Summarize the types and estimated amount of scientific data to be generated and/or used in the project.

This project will produce pre- and post-intervention health training assessment survey data and post-intervention training focus group data. Data will be collected from 120 participants, generating 24 assessment survey datasets and 12 focus group audio files and transcripts totaling approximately 100MB in size. The following data files will be used or produced during the project:

1. REDCap survey data will be exported to csv file and converted to Stata files for analysis.
2. Focus groups will be recorded as mp3 files and transcribed and coded using NVivo. The transcripts will be saved as .pdf files and the NVivo database will be exported as .qdpx file.

B. Scientific data that will be preserved and shared, and the rationale for doing so.

Describe which scientific data from the project will be preserved and shared and provide the rationale for this decision.

We expect the raw and analysis data sets will contain Protected Health Information (PHI) and/or Personally Identifiable Information (PII).

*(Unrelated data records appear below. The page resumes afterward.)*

theorem ownDo_of_tenant (ht : e.tenant = h.tenant.toNat) : ownDo s l h = ownOp s l h := by
  simp only [ownDo, hf, ht, ne_eq, not_true_eq_false, decide_false, Bool.false_eq_true, if_false]
  rfl

theorem ownQuery_recorded : ownQuery s l h = ownAnswer s l h ccOk 0 e.version e.owner := by
  rw [ownQuery, hf]
  rfl

theorem ownAcquire_takes (ho : e.owner = 0xFFF ∨ e.owner = h.src.toNat) :
    ownAcquire s l h = ownAnswer (ownWrite s k { e with owner := h.src.toNat }) l h ccOk 0 e.version h.src.toNat := by
  simp only [ownAcquire, hf, if_pos ho]

theorem ownAcquire_owned (hn : e.owner ≠ 0xFFF) (ho : e.owner ≠ h.src.toNat) :
    ownAcquire s l h = ownAnswer s l h ccNotOwner 0 e.version e.owner := by
  simp only [ownAcquire, hf, if_neg (not_or.2 ⟨hn, ho⟩)]

section
variable (ho : e.owner = h.src.toNat)
include ho

theorem ownRelease_owner : ownRelease s l h = ownAnswer (ownWrite s k { e with owner := 0xFFF }) l h ccOk 0 e.version 0xFFF := by
  simp only [ownRelease, hf, if_pos ho]

theorem ownPublish_stale (hv : h.x 64 64 ≠ e.version) : ownPublish s l h = ownAnswer s l h ccStaleVersion 0 e.version e.owner := by
  simp only [ownPublish, hf, if_neg (not_not.2 ho), if_pos hv]

theorem ownPublish_owner (hv : h.x 64 64 = e.version) : ownPublish s l h =
    ownAnswer (ownWrite s k { e with version := (e.version + 1) % 2 ^ 64 }) l h ccOk 0 ((e.version + 1) % 2 ^ 64) e.owner := by
  simp only [ownPublish, hf, if_neg (not_not.2 ho), if_neg (not_not.2 hv)]

end

section
variable (ho : e.owner ≠ h.src.toNat)
include ho

theorem ownRelease_other : ownRelease s l h = ownAnswer s l h ccNotOwner 0 e.version e.owner := by
  simp only [ownRelease, hf, if_neg ho]

theorem ownPublish_other : ownPublish s l h = ownAnswer s l h ccNotOwner 0 e.version e.owner := by
  simp only [ownPublish, hf, if_pos ho]

end
end
end

/-- Settles O55: the queue, the CLUSTER and the image decide how a packet or a time reaches a cell; the ledger, the places and the ownership record
decide what a homed request does there. -/
theorem cellEvents : Obligations.CellEvents := by
  have next {s t : State} (h : s = t) : (.next s : Host.Outcome State Fault Refusal) = .next t := congrArg _ h
  refine ⟨?_, ?_, ?_, ?_, ?_, ?_, ?_, ?_⟩
  · intro s p ecc h home op c x g homed waits mine direct
    have open_iff := homedReq_open_iff (s := s) (p := p) (ecc := ecc)
    refine ⟨fun hn => exec_homedReq.trans (next (if_neg fun ho => ?_)),
      fun hh hw => cellRule_of_cellEvent (exec_homedReq.trans (next (if_pos (open_iff.2 ⟨hh, hw⟩)))),
      fun hk => exec_gather.trans (next (if_neg (by simpa using hk))),
      fun hk => cellRule_of_cellEvent (exec_gather.trans (next (if_pos (by simpa using hk)))), fun d hd => ?_, exec_response_of_other,
      fun hm hd => cellRule_of_cellEvent (exec_response_direct hm hd), fun hm hd => ⟨notArrived_of_received (exec_response_misdelivered hm hd),
        fun ha => (exec_response_misdelivered hm hd).trans (next (received_of_arrived ha))⟩⟩
    · obtain ⟨hh, hw⟩ := open_iff.1 ho
      exact hn.elim (fun hc => hc hh) hw
    · intro own there
      exact ⟨exec_own_of_other hd, fun y ho => exec_own_at_target hd ho, fun ho => exec_own_waits hd ho,
        fun ho ht hw => cellRule_of_cellEvent (exec_own_at_cell hd ho ht hw)⟩
  · intro s l i due v
    exact ⟨exec_cellInit_idle, exec_cellInit_stock, fun e hd hi => exec_cellInit_entry hd hi, exec_cellInit_no_entry⟩
  · intro s l may n area i u
    exact ⟨exec_cellTick_idle, exec_cellTick_stock, fun e hm hi => exec_cellTick_entry hm hi⟩
  · intro s l k i q u
    exact ⟨exec_cellTimer_idle, fun t ht hs => ⟨exec_cellTimer_lost ht hs,
      fun e hi he => ⟨exec_cellTimer_waits ht hs hi he, exec_cellTimer_starts ht hs hi he⟩⟩⟩
  · intro s n
    refine ⟨exec_headerCopy_none, fun c hc => ?_⟩
    intro lost b t
    refine ⟨exec_headerCopy_queued_lost hc, fun hb hs => ?_, exec_headerCopy_lost hc, exec_headerCopy_waits hc, exec_headerCopy_delivered hc⟩
    intro first
    have first_iff : copyFirst s n c = true ↔ first := copyFirst_iff
    exact ⟨fun hf => (exec_headerCopy_queued hc hb hs).trans (next (if_pos (first_iff.2 hf))),
      fun hf => (exec_headerCopy_queued hc hb hs).trans (next (if_neg (mt first_iff.1 hf)))⟩
  · intro s l tag way dove due k
    have due_iff (d : Dove) : attemptDue s l tag.toNat d = true ↔ due d := attemptDue_iff
    exact ⟨fun d hd h => (exec_onwardAttemptTimeout hd).trans (next (if_pos ((due_iff d).2 h))),
      fun h => exec_onwardAttemptTimeout_idle fun d hd => mt (due_iff d).1 (h d hd),
      fun e he ho => (exec_ledgerEntryExpire he).trans (next (if_pos ho)), exec_ledgerEntryExpire_idle⟩
  · intro s l h atomic new c ends p
    refine ⟨homedReq_unsupported, homedReq_absorbed, fun ⟨hb, hn⟩ => homedReq_new hb hn, fun ⟨hb, hn⟩ ha hr => ?_,
      fun t => placeOrPark_of_place, placeOrPark_discards, placeOrPark_parks⟩
    have retried := homedReq_retry hb hn ha hr
    exact ⟨fun hf => retried.trans (congrArg (flushReplies · l) (retryLedger_of_none hf)),
      fun k e hf => ⟨fun hc => retried.trans (congrArg (flushReplies · l) (retryLedger_unapplied hf hc)),
        fun hc => retried.trans (congrArg (flushReplies · l) (retryLedger_hit hf hc))⟩⟩
  · intro s l h r src op does
    refine ⟨fun k e hf => ownDo_denied hf, fun k e hf ht => ?_, fun hf => ?_⟩
    · have served := ownDo_of_tenant hf ht
      refine ⟨fun ho => served.trans ((ownOp_query ho).trans (ownQuery_recorded hf)),
        fun ho hw => served.trans ((ownOp_acquire ho).trans (ownAcquire_takes hf hw)),
        fun ho hn hw => served.trans ((ownOp_acquire ho).trans (ownAcquire_owned hf hn hw)),
        fun ho hw => served.trans ((ownOp_release ho).trans (ownRelease_owner hf hw)), fun ho hw => ?_,
        fun ho hw hv => served.trans ((ownOp_publish ho).trans (ownPublish_stale hf hw hv)),
        fun ho hw hv => served.trans ((ownOp_publish ho).trans (ownPublish_owner hf hw hv))⟩
      rcases ho with ho | ho
      · exact served.trans ((ownOp_release ho).trans (ownRelease_other hf hw))
      · exact served.trans ((ownOp_publish ho).trans (ownPublish_other hf hw))
    · have served := ownDo_unrecorded hf
      refine ⟨fun ho => served.trans ((ownOp_query ho).trans (ownQuery_unrecorded hf)), fun ho => ?_,
        fun k ho hk => served.trans ((ownOp_acquire ho).trans (ownAcquire_records hf hk)),
        fun ho hk => served.trans ((ownOp_acquire ho).trans (ownAcquire_full hf hk))⟩
      rcases ho with ho | ho
      · exact served.trans ((ownOp_release ho).trans (ownRelease_unrecorded hf))
      · exact served.trans ((ownOp_publish ho).trans (ownPublish_unrecorded hf))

Based on ethical considerations and the need to protect the confidentiality of participants, we expect to produce the following public-use data sets of all participants to be preserved and shared: de-identified and aggregate survey data, as well as redacted and de-identified focus group transcripts.

For any participants agreeing to share their identifiable survey data in the donation agreement, these survey data will be shared in a separate file.

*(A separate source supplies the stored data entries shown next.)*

/-- R29: RAWSTORE writes one cell with no dispatch, and has no other effect. -/
def Obligations.RawStoreWritesOneCell : Prop :=
  ∀ (a : U16) (b : Byte) (s : State), s.fault = none → Memory.wf s.mem → 0x8000 ≤ a.toNat →
    ∃ t, exec (.rawstore a b) s = .next t ∧ t = { s with mem := t.mem } ∧
      ∀ x, Memory.read t.mem x = if x = a.toNat then b else Memory.read s.mem x

/-- The model's choice (log 15): outside the domain 20_memory.md gives it, RAWSTORE is refused by name. -/
def Obligations.RawStoreBelowTheGuardIsRefused : Prop :=
  ∀ (a : U16) (b : Byte) (s : State), s.fault = none → a.toNat < 0x8000 →
    exec (.rawstore a b) s = .refused (.rawStoreOutsideDomain a)

/-! ## DMA (43_dma_engine.md) -/

/-- R68, R69 (1) and (2): DMA copies 160 bytes of page v, as they were, to OAM, and changes nothing else. -/
def Obligations.DmaCopiesThePage : Prop :=
  ∀ (v : Byte) (s : State), s.fault = none → Memory.wf s.mem →
    ∃ t, exec (.dma v) s = .next t ∧ t = { s with mem := t.mem } ∧
      (∀ k < 160, Memory.read t.mem (0xFE00 + k) = Memory.read s.mem (v.toNat * 256 + k)) ∧
      ∀ x, x < 0xFE00 ∨ 0xFEA0 ≤ x → Memory.read t.mem x = Memory.read s.mem x

/-- R68 (a): a DMA from page 0xFE leaves the block as it was. -/
def Obligations.DmaOfItsOwnPageChangesNothing : Prop :=
  ∀ s : State, s.fault = none → Memory.wf s.mem → exec (.dma 0xFE#8) s = .next s

/-- R69 (3): a second DMA of the same page, with that page and OAM unchanged in between, leaves the same OAM. -/
def Obligations.DmaTwiceLeavesTheSameOam : Prop :=
  ∀ (v : Byte) (s t u w : State), Memory.wf s.mem → Memory.wf u.mem → exec (.dma v) s = .next t →
    (∀ k < 256, Memory.read u.mem (v.toNat * 256 + k) = Memory.read t.mem (v.toNat * 256 + k)) →
    (∀ k < 160, Memory.read u.mem (0xFE00 + k) = Memory.read t.mem (0xFE00 + k)) →
    exec (.dma v) u = .next w → ∀ k < 160, Memory.read w.mem (0xFE00 + k) = Memory.read t.mem (0xFE00 + k)

/-! ## The joypad (42_input_controller.md) -/

/-- R66, R20: UPDATEJOYP stores bits 7:4 of the select byte, and in bits 3:0 the AND of the selected groups;
a set select bit selects its group. -/
def Obligations.UpdateJoypStoresTheMultiplexedValue : Prop :=
  ∀ (sel : Byte) (s : State), s.fault = none → Memory.wf s.mem →
    ∃ t, exec (.updatejoyp sel) s = .next t ∧ t = { s with mem := t.mem } ∧
      (∀ x, x ≠ 0xFF00 → Memory.read t.mem x = Memory.read s.mem x) ∧
      (∀ j, 4 ≤ j → j < 8 → (Memory.read t.mem 0xFF00).getLsbD j = sel.getLsbD j) ∧
      ∀ j < 4, (Memory.read t.mem 0xFF00).getLsbD j =
        ((!sel.getLsbD 4 || s.dpad.getLsbD j) && (!sel.getLsbD 5 || s.btn.getLsbD j))

/-- R64: PRESSB, OP = 0x9, and PRESSD, OP = 0xB, each with X the mask, clear in their group the bits that are 0
in the mask, and set IF bit 4, always. -/
def Obligations.PressClearsLinesAndRequestsInput : Prop :=
  ∀ (m : Nibble) (s : State), s.fault = none → Memory.wf s.mem →
    encode (.pressb m) = some (wordOf 0x9#4 m 0 0 0) ∧ encode (.pressd m) = some (wordOf 0xB#4 m 0 0 0) ∧
    ∃ (mem : Memory) (g h : Nibble),
      exec (.pressb m) s = .next { s with mem := mem, btn := g, trace := s.trace ++ [.response .done] } ∧
      exec (.pressd m) s = .next { s with mem := mem, dpad := h, trace := s.trace ++ [.response .done] } ∧
      (∀ j < 4, g.getLsbD j = (s.btn.getLsbD j && m.getLsbD j)) ∧
      (∀ j < 4, h.getLsbD j = (s.dpad.getLsbD j && m.getLsbD j)) ∧
      (∀ x, x ≠ 0xFF0F → Memory.read mem x = Memory.read s.mem x) ∧
      ∀ j < 8, (Memory.read mem 0xFF0F).getLsbD j = ((Memory.read s.mem 0xFF0F).getLsbD j || j == 4)

/-- R65: UNPRESSB, OP = 0xA, and UNPRESSD, OP = 0xC, each with X the mask, set in their group the bits that are 0
in the mask, and raise no interrupt. -/
def Obligations.UnpressSetsLinesOnly : Prop :=
  ∀ (m : Nibble) (s : State), s.fault = none →
    encode (.unpressb m) = some (wordOf 0xA#4 m 0 0 0) ∧ encode (.unpressd m) = some (wordOf 0xC#4 m 0 0 0) ∧
    ∃ g h : Nibble,
      exec (.unpressb m) s = .next { s with btn := g, trace := s.trace ++ [.response .done] } ∧
      exec (.unpressd m) s = .next { s with dpad := h, trace := s.trace ++ [.response .done] } ∧
      (∀ j < 4, g.getLsbD j = (s.btn.getLsbD j || !m.getLsbD j)) ∧
      ∀ j < 4, h.getLsbD j = (s.dpad.getLsbD j || !m.getLsbD j)

/-- R13, R15: BTN is changed by PRESSB and UNPRESSB only, DPAD by PRESSD and UNPRESSD only. -/
def Obligations.OnlyJoypadCommandsChangeTheMasks : Prop :=
  ∀ (i : Instr) (s t : State), exec i s = .next t →
    (t.btn ≠ s.btn → ∃ m, i = .pressb m ∨ i = .unpressb m) ∧
    (t.dpad ≠ s.dpad → ∃ m, i = .pressd m ∨ i = .unpressd m)

/-- R87: the joypad register is a snapshot: a command that changes 0xFF00 is a write that reaches it, UPDATEJOYP,
RAWSTORE at it, or a CHECKINT with IME true whose Calls are to issue a write that reaches it. -/
def Obligations.JoypRegisterIsASnapshot : Prop :=
  ∀ (i : Instr) (s t : State), exec i s = .next t →
    Memory.read t.mem 0xFF00 ≠ Memory.read s.mem 0xFF00 →
    WriteReaches i 0xFF00 ∨ (∃ sel, i = .updatejoyp sel) ∨ (∃ b, i = .rawstore 0xFF00#16 b) ∨
    (i = .checkint ∧ s.ime = true ∧ CallsIssue s (WriteReaches · 0xFF00))

/-! ## The interrupt controller (41_interrupt_controller.md) -/

/-- R62: SETINT, OP = 0x8 with X[2:0] the line, sets IF bit i, keeps every other bit, and does nothing else;
X[2:0] in 5..7 is refused. -/
def Obligations.SetintSetsOneRequestBit : Prop :=
  (∀ x : BitVec 3, 5 ≤ x.toNat → ∃ e, decode (wordOf 0x8#4 (0#1 ++ x) 0 0 0) = .error e) ∧
  ∀ (l : Line) (s : State), s.fault = none → Memory.wf s.mem →
    decode (wordOf 0x8#4 (BitVec.ofNat 4 (lineNumber l)) 0 0 0) = .ok (.setint l) ∧
    ∃ t, exec (.setint l) s = .next t ∧ t = { s with mem := t.mem, trace := s.trace ++ [.response .done] } ∧
      (∀ x, x ≠ 0xFF0F → Memory.read t.mem x = Memory.read s.mem x) ∧
      ∀ j < 8, (Memory.read t.mem 0xFF0F).getLsbD j = ((Memory.read s.mem 0xFF0F).getLsbD j || j == lineNumber l)

/-- R38: requests accumulate, whatever order they arrive in. -/
def Obligations.RequestsAccumulateInAnyOrder : Prop :=
  ∀ (l k : Line) (s : State), s.fault = none → Memory.wf s.mem →
    ∃ t u v w, exec (.setint l) s = .next t ∧ exec (.setint k) t = .next u ∧ exec (.setint k) s = .next v ∧
      exec (.setint l) v = .next w ∧ u = w

/-- R63: SETIME, OP = 0xD with X[0] the value, writes IME at once, and emits nothing. -/
def Obligations.SetimeWritesIme : Prop :=
  ∀ (b : Bool) (s : State), s.fault = none →
    decode (wordOf 0xD#4 (if b then 1 else 0) 0 0 0) = .ok (.setime b) ∧
    exec (.setime b) s = .next { s with ime := b, trace := s.trace ++ [.response .done] }

/-- R72: a pending request is cleared only by the dispatch of its line in a CHECKINT with IME true, which calls the
line's vector, or by a write that reaches 0xFF0F, at the port or among the commands the CHECKINT's Calls are to
issue. -/
def Obligations.OnlyDispatchOrAWriteClearsARequest : Prop :=
  ∀ (i : Instr) (s t : State) (j : Nat), Memory.wf s.mem → exec i s = .next t →
    (Memory.read s.mem 0xFF0F).getLsbD j = true → (Memory.read t.mem 0xFF0F).getLsbD j = false →
    (i = .checkint ∧ s.ime = true ∧
      ((∃ os l, t.trace = s.trace ++ os ∧ lineNumber l = j ∧ .call (lineVector l) ∈ os) ∨
        CallsIssue s (WriteReaches · 0xFF0F))) ∨
    WriteReaches i 0xFF0F ∨ (∃ b, i = .rawstore 0xFF0F#16 b) ∨
    ∃ table, i = .bootstrap table ∧ 0xFF0F#16 ∈ table.map (·.1)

C. Metadata, other relevant data, and associated documentation

Briefly list the metadata, other relevant data, and any associated documentation (e.g., study protocols and data collection instruments) that will be made accessible to facilitate interpretation of the scientific data.

To facilitate interpretation of the data, study protocols, survey instruments and codebooks, and qualitative schedule of questions, coding schema, and code reports of frequency and density will be shared and associated with the relevant datasets.

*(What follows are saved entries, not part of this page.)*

/-- A write leaves every cell above OAM alone but the one it names. -/
theorem read_memWrite_other {a v x : Nat} {s t : State} (h : memWrite a v s = .ok () t) (hx : 0xFEA0 ≤ x)
    (ha : x ≠ a) : Memory.read t.mem x = Memory.read s.mem x := by
  by_cases h0 : 0xFFFF < a
  · rw [memWrite_outOfRange _ _ h0] at h; cases h
  by_cases h1 : a < 0x8000
  · rw [memWrite_rom _ _ h1] at h; cases h; rfl
  by_cases h2 : a = 0xFF00
  · subst h2; rw [memWrite_joyp] at h; cases h; exact Memory.read_write_other _ _ ha
  by_cases h3 : a = 0xFF46
  · subst h3; rw [memWrite_dma, dmaTransfer_eq] at h; cases h
    exact read_dmaMemory_other (by omega) _ (by omega)
  · rw [memWrite_plain _ _ (by omega) h2 h3 (by omega)] at h; cases h; exact Memory.read_write_other _ _ ha

/-! ## The two-byte and range forms -/

theorem memRead16_inRange {a : Nat} (h : a < 0xFFFF) (s : State) :
    memRead16 a s = .ok (joinBytes (Memory.read s.mem (a + 1)) (Memory.read s.mem a)) s := by
  simp only [memRead16, memRead_inRange (a := a) (by omega), memRead_inRange (a := a + 1) (by omega), andThen_ok]

theorem memRead16_top (s : State) : memRead16 0xFFFF s = .raised 0x10000 s := by
  simp only [memRead16, memRead_inRange (a := 0xFFFF) (by omega), memRead_outOfRange (a := 0xFFFF + 1) (by omega),
    andThen_ok, andThen_raised]

/-- A two-byte write: it raises only at 0xFFFF, with the low byte already written. -/
theorem memWrite16_cases {a : Nat} (ha : a ≤ 0xFFFF) (lo hi : Byte) (s : State) :
    (a = 0xFFFF ∧ memWrite16 a lo hi s = .raised 0x10000 (rawStore 0xFFFF lo s)) ∨
    (a < 0xFFFF ∧ ∃ t u, memWrite a lo.toNat s = .ok () t ∧ MemOnly s t ∧
      memWrite (a + 1) hi.toNat t = .ok () u ∧ MemOnly t u ∧ memWrite16 a lo hi s = .ok () u) := by
  rcases Nat.lt_or_ge a 0xFFFF with h | h
  · obtain ⟨t, h1, m1⟩ := memWrite_ok ha lo.toNat s
    obtain ⟨u, h2, m2⟩ := memWrite_ok (a := a + 1) (by omega) hi.toNat t
    exact .inr ⟨h, t, u, h1, m1, h2, m2, by simp only [memWrite16, h1, andThen_ok, h2]⟩
  · obtain rfl : a = 0xFFFF := by omega
    refine .inl ⟨rfl, ?_⟩
    have h1 := memWrite_plain lo.toNat s (a := 0xFFFF) (by omega) (by omega) (by omega) (by omega)
    simp only [memWrite16, h1, andThen_ok, memWrite_outOfRange _ _ (a := 0xFFFF + 1) (by omega), BitVec.ofNat_toNat,
      BitVec.setWidth_eq]

/-- A range of in-range bytes, ascending. -/
theorem memReadBytes_eq {n a : Nat} (h : a + n ≤ 0x10000) (s : State) :
    memReadBytes n a s = .ok ((List.range' a n).map (Memory.read s.mem)) s := by
  induction n generalizing a with
  | zero => rfl
  | succ n ih =>
    simp only [memReadBytes, memRead_inRange (a := a) (by omega), andThen_ok, ih (a := a + 1) (by omega)]
    simp [List.range'_succ]

/-- READRANGE's bytes, or its fault (R54). -/
theorem memReadRange_eq (start stop : Nat) (s : State) :
    memReadRange start stop s =
      if 0x10000 < stop then .raised 0x10000 s
      else .ok ((List.range' start (stop - start)).map (Memory.read s.mem)) s := by
  unfold memReadRange
  split
  · rfl
  · rcases Nat.lt_or_ge start stop with h | h
    · exact memReadBytes_eq (by omega) s
    · simp [show stop - start = 0 by omega, memReadBytes]

end Sys2Proof.Machine
end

2. Related Tools/Software and/or Code

State whether specialized tools are needed to access or manipulate shared scientific data to support replication or reuse, and name(s) of the needed tool(s) and software and specify how they can be accessed.

Survey data will be made available in Stata (requires at least Stata SE 16) and tabular (.csv) format that can be loaded into Excel, R (v3.6 or later), or other commonly used statistics programs to be accessed or manipulated. Focus group data will be made available in .pdf for long term preservation and can be transferred to commonly-used qualitative data analysis (QDA) software programs.

3. Standards

State what common data standards will be applied to the scientific data and associated metadata to enable interoperability of datasets and resources, and provide the name(s) of the data standards that will be applied and describe how these data standards will be applied to the scientific data generated by the research proposed in this project. If applicable, indicate that no consensus standards exist.

To facilitate their efficient use, all our data and materials will be structured and described using the following standards:

Formal standards for pre- and post-intervention training assessment data have not yet been widely adopted. However, our data and other materials will be structured and described according to best practices.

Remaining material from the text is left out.